Сашка успел немного восстановить дыхание и теперь налетел на почти победителя с утроенной силой. Сам того не желая, он устроил очень красивое зрелище, поднявшись тогда, когда некоторые из гостей уже подсчитывали выигрыш и собирались праздновать победу.

Все. Вот теперь точно все. Карпов не остановится, пока не замолотит парня, не выбьет из него весь дух. Он не проиграет и больше не пропустит ни одного удара. А судья прекратит бой, если один из бойцов будет не в состоянии его вести.
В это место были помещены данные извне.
-- ==== Sys2Proof/Syntax.lean ====
section
/-!
DEFINITION. Sys2Proof/Syntax.lean: the instructions and events of the Glatar 40, one constructor per row of
spec/opcode_table.json. An encoded row carries its operand fields, each as wide as the encoding of R166 makes it
(`s` is the t1 bit and `t` the t2 bit). An event row carries what names the place and the occasion of the event;
values that come from outside the module (a translation, a host write) are arguments too. The lowest part of the file holds the types of those arguments.
-/

namespace Sys2Proof

/-- The translation sizes the host defines (R14). -/
inductive PageSize where
  | k4
  | m2
  | g1
deriving DecidableEq, Repr

/-- The host IOMMU's answer to an ATS Translation Request (R14, R18): absent, or a translation with its rights.
`u`: the page is open to U mode; without it the page is mapped for S mode only (log entry 20). -/
structure FillResponse where
  present : Bool
  pa : BitVec 64
  size : PageSize
  r : Bool
  w : Bool
  x : Bool
  u : Bool
deriving DecidableEq, Repr

/-- What a host snoop asks of a bridge slice (R70, R71): to share the line, or to take it away. -/
inductive SnoopKind where
  | share
  | take
deriving DecidableEq, Repr

/-- Who writes a module register outside SYSWR (R315, R404): the host through BAR 0, or the device's own logic. -/
inductive Writer where
  | host
  | device
deriving DecidableEq, Repr

/-- A chunk of an all-reduce that the other module sends (R424, R425): its operation's TAG, number among those of the TAG,
format and length, the chunk's index and its 4,096 bytes as a number. -/
structure Chunk where
  tag : Nat
  ordinal : Nat
  fmt : Nat
  len : Nat
  index : Nat
  data : Nat
deriving DecidableEq, Repr

/-- An access of the other module that arrives over the Course link (R29, R77, R333). -/
inductive PeerAccess where
  | load (pa : BitVec 64) (n : Nat)
  | store (pa : BitVec 64) (data : List Byte)
  | atomic (pa : BitVec 64) (op : BitVec 4) (wide : Bool) (operand : BitVec 64) (swap : BitVec 64)
  | cswap (pa : BitVec 64) (expected new : BitVec 128)
  /-- One attempt of a full/empty instruction, by its sub-op of R228. -/
  | fullEmpty (pa : BitVec 64) (op : BitVec 3) (x : BitVec 32)
  | chunk (c : Chunk)
deriving DecidableEq, Repr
Вот только Денис, разъясняя это правило, не уточнил критерии подобного состояния. И условие это смотрелось несколько расплывчато. Кроме судьи есть еще толпа, зрители, от которых немало что зависело.

От такой концентрации людей настроенных на одну волну, казалось, воздух потрескивал и адреналин не только бурлил в крови, но и парил над головами.

Денис на секунду прикрыл глаза и выдохнул с облегчением. Он и сам, как Карпов, ничего не видел вокруг и не слышал. Взгляд его ограничился только рингом, словно он смотрел фильм, именно фильм, без особых переживаний, созерцая грамотную постановку с умело наложенным гримом на лицах актеров.

Но кровь не была искусственной, а гематомы и синяки, покрывающие мужские тела – не бутафория.

Когда все закончилось, Шаурин направился в комнату, куда увели Карпова. Врач уже суетился у стола, разбирая большую аптечку. Сам Александр сидел на кушетке и смотрел вперед невидящими глазами. Все его тело еще дрожало от напряжения, а зубы клацали друг о друга, будто его бил озноб. Он попытался приложить ладонь к залитому кровью лицу.

— Саша! – Денис громко окликнул его.

— У него шок, — пояснил доктор.

— Семеныч, давай коли его! – поторопил Шаурин. – Саша! Посмотри на меня! – Взял полотенце и приложил к его лицу, стер кровь, что струилась из рассеченной брови, заливая глаз. – Слышишь меня, Карпов?

— Его осмотреть сначала надо, — попытался возразить врач.

— Потом осмотришь, его же не сразу отпустит, так что успеешь ощупать его с ног до головы.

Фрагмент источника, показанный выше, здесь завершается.